Over the past two years, Christie and other lawmakers have boldly predicted that New Jersey's efforts would result in a landmark ruling that would legalize sports gambling in New Jersey and help revive the state's struggling casino industry. But some legal experts considered the case a long shot from the start, given that it would require overturning the federal Professional and Amateur Sports Protection Act, a 1992 law that restricted sports gambling to Nevada and three other states that already offered betting pools.

"This is not an issue for the courts; it's for the Congress to sort out, and Congress probably needs to sort it out," said Jeremy Frey, a Philadelphia-based lawyer who is an expert in gambling law. "It's not to say that it's not worth doing — but it's a loser."

Frey's words echo those of U.S. District Judge Michael Shipp, who wrote in an opinion last year rejecting New Jersey's arguments that "to the extent the people of New Jersey disagree with PASPA, their remedy is not through passage of a state law or through the judiciary, but through the repeal or amendment of PASPA in Congress."

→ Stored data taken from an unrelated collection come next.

/-- The MODEL'S CHOICE (log 2), no rule of the spec: with no edge listed the host presents no request. -/
def Obligations.NoEdgeListedIsIdle : Prop :=
  ∀ s, s.edges = [] → step s = .next { s with rspValid := false }

/-- R162: the reset values; before the first reset edge a read of the outputs faults, whatever requests were made, and
only a reset edge ends that. -/
def Obligations.ResetValues : Prop :=
  (State.reset.rspValid = false ∧ State.reset.rspStatus = 0 ∧ State.reset.rspLen = 0 ∧
    (∀ i, i < 5 → State.reset.rspData.lane i = 0x00) ∧ State.reset.rspVal = 0x00000000 ∧
    State.reset.rspCtl = false ∧ State.reset.resetSeen = true) ∧
  (∀ edges, (State.powerUp edges).resetSeen = false) ∧
  (∀ s : State, s.resetSeen = false → s.readOutputs = .fault .readBeforeReset) ∧
  ∀ s, ∃ t, step s = .next t ∧ t.resetSeen = (s.resetSeen || s.sampled.rst)

/-- R52: the outputs do not depend on what the request port carries; from the first reset edge on they can be read,
and they are the six response registers, in every state with legal registers: after a request, after a reset edge,
and after any number of idle edges. -/
def Obligations.OutputsAreTheRegisters : Prop :=
  (∀ (s : State) last, s.Legal last → s.resetSeen = true →
    s.readOutputs = .next ⟨s.rspValid, s.rspStatus, s.rspLen, s.rspData, s.rspVal, s.rspCtl⟩) ∧
  (∀ (s : State) last, s.Legal last → s.resetSeen = true → s.sampled.rst = false → s.sampled.reqValid = false →
    ∃ t, step s = .next t ∧
      t.readOutputs = .next ⟨false, s.rspStatus, s.rspLen, s.rspData, s.rspVal, s.rspCtl⟩) ∧
  (∀ s : State, s.sampled.rst = true → ∃ t, step s = .next t ∧
    t.readOutputs = .next ⟨false, 0, 0, ⟨0, 0, 0, 0, 0⟩, 0, false⟩) ∧
  (∀ (s : State) (edges : List Edge), ({ s with edges := edges } : State).readOutputs = s.readOutputs) ∧
  ∀ s r rest, s.resetSeen = true → s.edges = Edge.request r :: rest → ∃ t o,
    step s = .next t ∧ t.readOutputs = .next o ∧ o.valid = true ∧ o.status = t.rspStatus ∧ o.len = t.rspLen ∧
      o.data = t.rspData ∧ o.val = t.rspVal ∧ o.ctl = t.rspCtl

/-- 10_state.md section 2, the legal-value invariants (the spec's own inference): every step keeps them, and so does
every step of a block with any parameters. -/
def Obligations.LegalIsInvariant : Prop :=
  (∀ s last, s.Legal last → ∃ t, step s = .next t ∧ t.Legal (lastAccepted last s.sampled)) ∧
  ∀ (p : Params) (b : Block p) last, b.toRegisters.Legal last →
    (Block.step p b).toRegisters.Legal (lastAccepted last (nextEdge p.lenW b.edges))

/-- 10_state.md section 2: reset establishes the legal-value invariants, from any state. -/
def Obligations.ResetIsLegal : Prop :=
  State.reset.Legal none ∧ ∀ s, s.sampled.rst = true → ∃ t, step s = .next t ∧ t.Legal none

/-- A step runs the decoded instruction: with a request at the port, step is exec of what the request decodes to, on
the state with that edge consumed (log 1). The second clause is about the MODEL'S CHOICE of a byte form of a request
(log 3), which the spec does not give: where the bytes read as a request and decode to an instruction, that request
decodes to the same instruction. -/
def Obligations.StepRunsTheDecodedInstruction : Prop :=
  (∀ s r rest i, s.edges = Edge.request r :: rest → decode r = i → i.wf Config.lenW = true →
    step s = exec i { s with edges := rest }) ∧
  ∀ bs r i, requestOfBytes Config.lenW bs = .ok r → decodeBytes Config.lenW bs = .ok i → decode r = i

/-- The model's packed word (log 3, log 4): what `decodeTableWord` reads from a word is what the next step runs once
`withFetchWord` has put the word on the port. -/
def Obligations.FetchWordRunsNext : Prop :=
  ∀ (s : State) nbits w i, decodeTableWord nbits w = some i →
    step (s.withFetchWord nbits w) = exec i { s with edges := s.edges.tail }

/-! ### Encodings -/

/-- Decode and encode agree on the packed bytes (log 3), for every well-formed instruction. -/
def Obligations.DecodeEncodeBytes : Prop :=
  ∀ i : Instr, i.wf Config.lenW = true →
    (encodeBytes Config.lenW i).length = 11 ∧ decodeBytes Config.lenW (encodeBytes Config.lenW i) = .ok i

/-- The other direction: what a request decodes to is well-formed, has the request's op code, and encodes to a request
with the same read fields (R53, R56, for any `LEN_W`). That CHKLEN reads all of `arg` where `LEN_W` is above 32 is the
MODEL'S CHOICE (log 6). -/
def Obligations.EncodeDecodeRequest : Prop :=
  ∀ lenW, ∀ r : Request lenW, (decode r).wf lenW = true ∧ opcode (decode r) = r.op ∧
    readFields (encode lenW (decode r)) = readFields r ∧
    (r.op = 0xC → decode r = .chklen r.inLen.toNat (r.arg.toNat % 2 ^ lenW))

/-- The serialised form of 30_encoding.md section 7: every request's text reads back as the request. -/
def Obligations.SerialisedRoundTrip : Prop :=
  ∀ r : Request Config.lenW, parseSerial Config.lenW (serialise r) = .ok r

/-- A few words written from the op map, and what they decode to (sanity; the words are laid out as log 3 says). -/
def Obligations.KnownWordsDecode : Prop :=
  decodeTableWord 8 0x0 = some (.packBool false) ∧
  decodeTableWord 8 0x30 = some (.packBool true) ∧
  decodeTableWord 88 0x1A02000000003 = some (.unpackB3u 1 ⟨0x0D, 0, 0, 0, 0⟩) ∧
  decodeTableWord 88 0xF0AC6824000A000000007 = some (.unpackU32 5 ⟨0x00, 0x12, 0x34, 0x56, 0x78⟩) ∧
  decodeTableWord 40 0x85900000A = some (.packF16 0x42C80000) ∧
  decodeTableWord 48 0x600000006C = some (.chklen 3 3) ∧
  decodeTableWord 8 0xD = some .reservedD

/-- 41_length_validator.md, "Width of the presented length" (the spec's own inference): presenting a saturated length
changes no unpack verdict while `LEN_W >= 3`, and CHKLEN has no such guarantee for the largest length. -/
def Obligations.SaturatedLengthKeepsVerdicts : Prop :=
  (∀ lenW len, presentLen lenW len < 2 ^ lenW ∧ (len < 2 ^ lenW → presentLen lenW len = len)) ∧
  (∀ lenW len l, 3 ≤ lenW → lencheck (presentLen lenW len) (frameLen l) = lencheck len (frameLen l)) ∧
  ∀ lenW, lencheck (presentLen lenW (2 ^ lenW)) (2 ^ lenW - 1) ≠ lencheck (2 ^ lenW) (2 ^ lenW - 1)
end

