-- ==== Sys2Proof/Tests/Slice0.lean ====
section
/-! SUPPORT. Tests of the model's own: expected results are those of spec/95_test_vectors.md, section named at each
group; and, for every obligation with hypotheses, a witness that meets them. -/

-- The many kernel evaluations below are elaborated one after another, to bound the number of threads.
set_option Elab.async false

namespace Sys2Proof.Tests

open Sys2Proof Sys2Proof.Machine

/-! ### WellFormed refuses -/

theorem test_wf_refuses_long_length : Instr.wf Config.lenW (.unpackBool 256 Lanes.zero) = false := by decide
theorem test_wf_refuses_long_length_b3u : Instr.wf Config.lenW (.unpackB3u 256 Lanes.zero) = false := by decide
theorem test_wf_refuses_long_length_u8 : Instr.wf Config.lenW (.unpackU8 256 Lanes.zero) = false := by decide
theorem test_wf_refuses_long_length_u32 : Instr.wf Config.lenW (.unpackU32 256 Lanes.zero) = false := by decide
theorem test_wf_refuses_long_length_s32 : Instr.wf Config.lenW (.unpackS32 256 Lanes.zero) = false := by decide
theorem test_wf_refuses_long_length_f16 : Instr.wf Config.lenW (.unpackF16 256 Lanes.zero) = false := by decide
theorem test_wf_refuses_above_signed32 : Instr.wf Config.lenW (.packS32 (2 ^ 31)) = false := by decide
theorem test_wf_refuses_below_signed32 : Instr.wf Config.lenW (.packS32 (-(2 ^ 31) - 1)) = false := by decide
theorem test_wf_refuses_chklen_presented : Instr.wf Config.lenW (.chklen 256 0) = false := by decide
theorem test_wf_refuses_chklen_expected : Instr.wf Config.lenW (.chklen 0 256) = false := by decide

/-! ### Decoding: words laid out from the op map R55 and the packed order of log 3 -/

theorem test_decode_packBool :
    decodeTableWord 88 0x20 = some (.packBool true) := by decide +kernel
theorem test_decode_unpackBool :
    decodeTableWord 88 0x1FC02000000001 = some (.unpackBool 1 ⟨0xFE, 0x00, 0x00, 0x00, 0x00⟩) := by decide +kernel
theorem test_decode_packB3u :
    decodeTableWord 88 0x1B2 = some (.packB3u true 0x0D) := by decide +kernel
theorem test_decode_unpackB3u :
    decodeTableWord 88 0x1A02000000003 = some (.unpackB3u 1 ⟨0x0D, 0x00, 0x00, 0x00, 0x00⟩) := by decide +kernel
theorem test_decode_packU8 :
    decodeTableWord 88 0x2464 = some (.packU8 0x23) := by decide +kernel
theorem test_decode_unpackU8 :
    decodeTableWord 88 0x1FE0E04000000005 = some (.unpackU8 2 ⟨0x07, 0xFF, 0x00, 0x00, 0x00⟩) := by decide +kernel
theorem test_decode_packU32 :
    decodeTableWord 88 0x2468ACF06 = some (.packU32 0x12345678) := by decide +kernel
theorem test_decode_unpackU32 :
    decodeTableWord 88 0x2000001560A000000007 = some (.unpackU32 5 ⟨0xAB, 0x00, 0x00, 0x00, 0x01⟩) := by decide +kernel
theorem test_decode_packS32 :
    decodeTableWord 88 0x1FFFFFFFC8 = some (.packS32 (-2)) := by decide +kernel
theorem test_decode_unpackS32 :
    decodeTableWord 88 0x1FDFFFFFE000A000000009 = some (.unpackS32 5 ⟨0x00, 0xFF, 0xFF, 0xFF, 0xFE⟩) := by decide +kernel
theorem test_decode_packF16 :
    decodeTableWord 88 0x85900000A = some (.packF16 0x42C80000) := by decide +kernel
theorem test_decode_unpackF16 :
    decodeTableWord 88 0x1C438000600000000B = some (.unpackF16 3 ⟨0x00, 0x1C, 0xE2, 0x00, 0x00⟩) := by decide +kernel
theorem test_decode_chklen :
    decodeTableWord 88 0xA0000020AC = some (.chklen 5 5) := by decide +kernel
theorem test_decode_reservedD :
    decodeTableWord 88 0xD = some (.reservedD) := by decide +kernel
theorem test_decode_reservedE :
    decodeTableWord 88 0x685900001E = some (.reservedE) := by decide +kernel
theorem test_decode_reservedF :
    decodeTableWord 88 0xFFFFFFFFEF = some (.reservedF) := by decide +kernel
theorem test_decode_refuses_short : decodeBytes Config.lenW [0x0A] = .error (.wrongByteCount 1) := by rfl
theorem test_decode_refuses_padding :
    decodeBytes Config.lenW [0, 0, 0, 0, 0, 0, 0, 0, 0, 0, 0x80] = .error .nonzeroPadding := by rfl

/-! ### One operation each, from a state with other values in every register (95_test_vectors.md section 2) -/

/-- A state whose registers differ from every expected result below. -/
def busy : State :=
  { rspValid := false, rspStatus := 2, rspLen := 7, rspData := ⟨9, 9, 9, 9, 9⟩, rspVal := 77, rspCtl := true,
    resetSeen := true, edges := [] }

/-- The response registers after one accepted request. -/
def after (i : Instr) : Option Response :=
  match exec i busy with
  | .next t => if t.rspValid then some ⟨t.rspStatus, t.rspLen, t.rspData, t.rspVal, t.rspCtl⟩ else none
  | _ => none

theorem test_packBool_true :
    after (.packBool true) = some ⟨0, 1, ⟨0x01, 0x00, 0x00, 0x00, 0x00⟩, 0x0, false⟩ := by decide +kernel
theorem test_unpackBool_bit0_only :
    after (.unpackBool 1 ⟨0xFE, 0x00, 0x00, 0x00, 0x00⟩) = some ⟨0, 0, ⟨0x00, 0x00, 0x00, 0x00, 0x00⟩, 0x0, false⟩ := by decide +kernel
theorem test_unpackBool_wrong_length :
    after (.unpackBool 2 ⟨0x01, 0x00, 0x00, 0x00, 0x00⟩) = some ⟨1, 0, ⟨0x00, 0x00, 0x00, 0x00, 0x00⟩, 0x0, false⟩ := by decide +kernel
theorem test_packB3u_masks :
    after (.packB3u true 0x0D) = some ⟨0, 1, ⟨0x0D, 0x00, 0x00, 0x00, 0x00⟩, 0x0, false⟩ := by decide +kernel
theorem test_unpackB3u_ignores_high_bits :
    after (.unpackB3u 1 ⟨0xFD, 0x00, 0x00, 0x00, 0x00⟩) = some ⟨0, 0, ⟨0x00, 0x00, 0x00, 0x00, 0x00⟩, 0x5, true⟩ := by decide +kernel
theorem test_packU8_header :
    after (.packU8 0x2A) = some ⟨0, 2, ⟨0x00, 0x2A, 0x00, 0x00, 0x00⟩, 0x0, false⟩ := by decide +kernel
theorem test_unpackU8_ignores_header :
    after (.unpackU8 2 ⟨0x07, 0xFF, 0x00, 0x00, 0x00⟩) = some ⟨0, 0, ⟨0x00, 0x00, 0x00, 0x00, 0x00⟩, 0xFF, false⟩ := by decide +kernel
theorem test_unpackU8_wrong_length :
    after (.unpackU8 1 ⟨0x2A, 0x00, 0x00, 0x00, 0x00⟩) = some ⟨1, 0, ⟨0x00, 0x00, 0x00, 0x00, 0x00⟩, 0x0, false⟩ := by decide +kernel
theorem test_packU32_big_endian :
    after (.packU32 0x12345678) = some ⟨0, 5, ⟨0x00, 0x12, 0x34, 0x56, 0x78⟩, 0x0, false⟩ := by decide +kernel
theorem test_unpackU32_ignores_header :
    after (.unpackU32 5 ⟨0xAB, 0x00, 0x00, 0x00, 0x01⟩) = some ⟨0, 0, ⟨0x00, 0x00, 0x00, 0x00, 0x00⟩, 0x1, false⟩ := by decide +kernel
theorem test_packS32_minus_two :
    after (.packS32 (-2)) = some ⟨0, 5, ⟨0x00, 0xFF, 0xFF, 0xFF, 0xFE⟩, 0x0, false⟩ := by decide +kernel
theorem test_packS32_min :
    after (.packS32 (-2147483648)) = some ⟨0, 5, ⟨0x00, 0x80, 0x00, 0x00, 0x00⟩, 0x0, false⟩ := by decide +kernel
theorem test_unpackS32_min :
    after (.unpackS32 5 ⟨0x00, 0x80, 0x00, 0x00, 0x00⟩) = some ⟨0, 0, ⟨0x00, 0x00, 0x00, 0x00, 0x00⟩, 0x80000000, false⟩ := by decide +kernel
theorem test_packF16_hundred :
    after (.packF16 0x42C80000) = some ⟨0, 3, ⟨0x00, 0x1C, 0xE2, 0x00, 0x00⟩, 0x0, false⟩ := by decide +kernel
theorem test_packF16_negative_split :
    after (.packF16 0xC223E148) = some ⟨0, 3, ⟨0x00, 0x88, 0x00, 0x00, 0x00⟩, 0x0, false⟩ := by decide +kernel
theorem test_unpackF16_hundred :
    after (.unpackF16 3 ⟨0x5A, 0x1C, 0xE2, 0xFF, 0xFF⟩) = some ⟨0, 0, ⟨0x00, 0x00, 0x00, 0x00, 0x00⟩, 0x42C80000, false⟩ := by decide +kernel
theorem test_unpackF16_minus_one :
    after (.unpackF16 3 ⟨0x00, 0xFF, 0xFF, 0x00, 0x00⟩) = some ⟨0, 0, ⟨0x00, 0x00, 0x00, 0x00, 0x00⟩, 0xC3A3D70A, false⟩ := by decide +kernel
theorem test_chklen_equal :
    after (.chklen 0 0) = some ⟨0, 0, ⟨0x00, 0x00, 0x00, 0x00, 0x00⟩, 0x0, false⟩ := by decide +kernel
theorem test_chklen_unequal :
    after (.chklen 199 200) = some ⟨1, 0, ⟨0x00, 0x00, 0x00, 0x00, 0x00⟩, 0x0, false⟩ := by decide +kernel
theorem test_reservedD :
    after (.reservedD) = some ⟨2, 0, ⟨0x00, 0x00, 0x00, 0x00, 0x00⟩, 0x0, false⟩ := by decide +kernel
theorem test_reservedE :
    after (.reservedE) = some ⟨2, 0, ⟨0x00, 0x00, 0x00, 0x00, 0x00⟩, 0x0, false⟩ := by decide +kernel
theorem test_reservedF :
    after (.reservedF) = some ⟨2, 0, ⟨0x00, 0x00, 0x00, 0x00, 0x00⟩, 0x0, false⟩ := by decide +kernel

/-! ### The other `F16_ARITH` (section 2.4, 2.7), and the loop's boundaries (section 2.4) -/

theorem test_packF16_binary32 : packF16 .binary32 0x41AA6666 = [0x00, 0x0C, 0x29] := by decide +kernel
theorem test_decodeReal_binary32 : decodeReal .binary32 1064 1 = 0x41AA3D70 := by decide +kernel
/-- Other parameters than this hardware's. -/
def otherParams : Params := { lenW := 3, f16Arith := .binary32, lenW_ge := by decide }
theorem test_block_step_binary32 :
    (Block.step otherParams
      { toRegisters := Registers.afterReset
        edges := [⟨false, true, ⟨0xA, false, 0x41AA6666, 0, Lanes.zero⟩⟩] }).rspData =
      ⟨0x00, 0x0C, 0x29, 0, 0⟩ := by decide +kernel
theorem test_renorm_positive_4096 : renorm 16 4096 0 = (1024, 2) := by decide
theorem test_renorm_negative_4096 : renorm 16 (-4096) 0 = (-2048, 1) := by decide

That route has proved difficult. Separate sports gambling bills introduced in 2012 by New Jersey Reps. Frank Pallone and Rep. Frank LoBiondo have stalled in committee, though both men have said they remain committed to the cause.

Shipp's ruling was upheld on appeal by the 3rd U.S. Circuit in Philadelphia in a 2-1 decision last fall. The court later denied a request to have the matter reheard by the full 3rd Circuit. That has left the Supreme Court as the last resort.

Some legal experts feel New Jersey's chances to have the case heard improved when the Supreme Court last year struck down a part of the Voting Rights Act that required states with a history of voter discrimination to get Washington's approval before changing election processes.

In her dissent, Justice Ruth Bader Ginsburg mentioned the 1992 sports gambling law and appeared to question whether it and other laws that treat some states differently from others might be in jeopardy.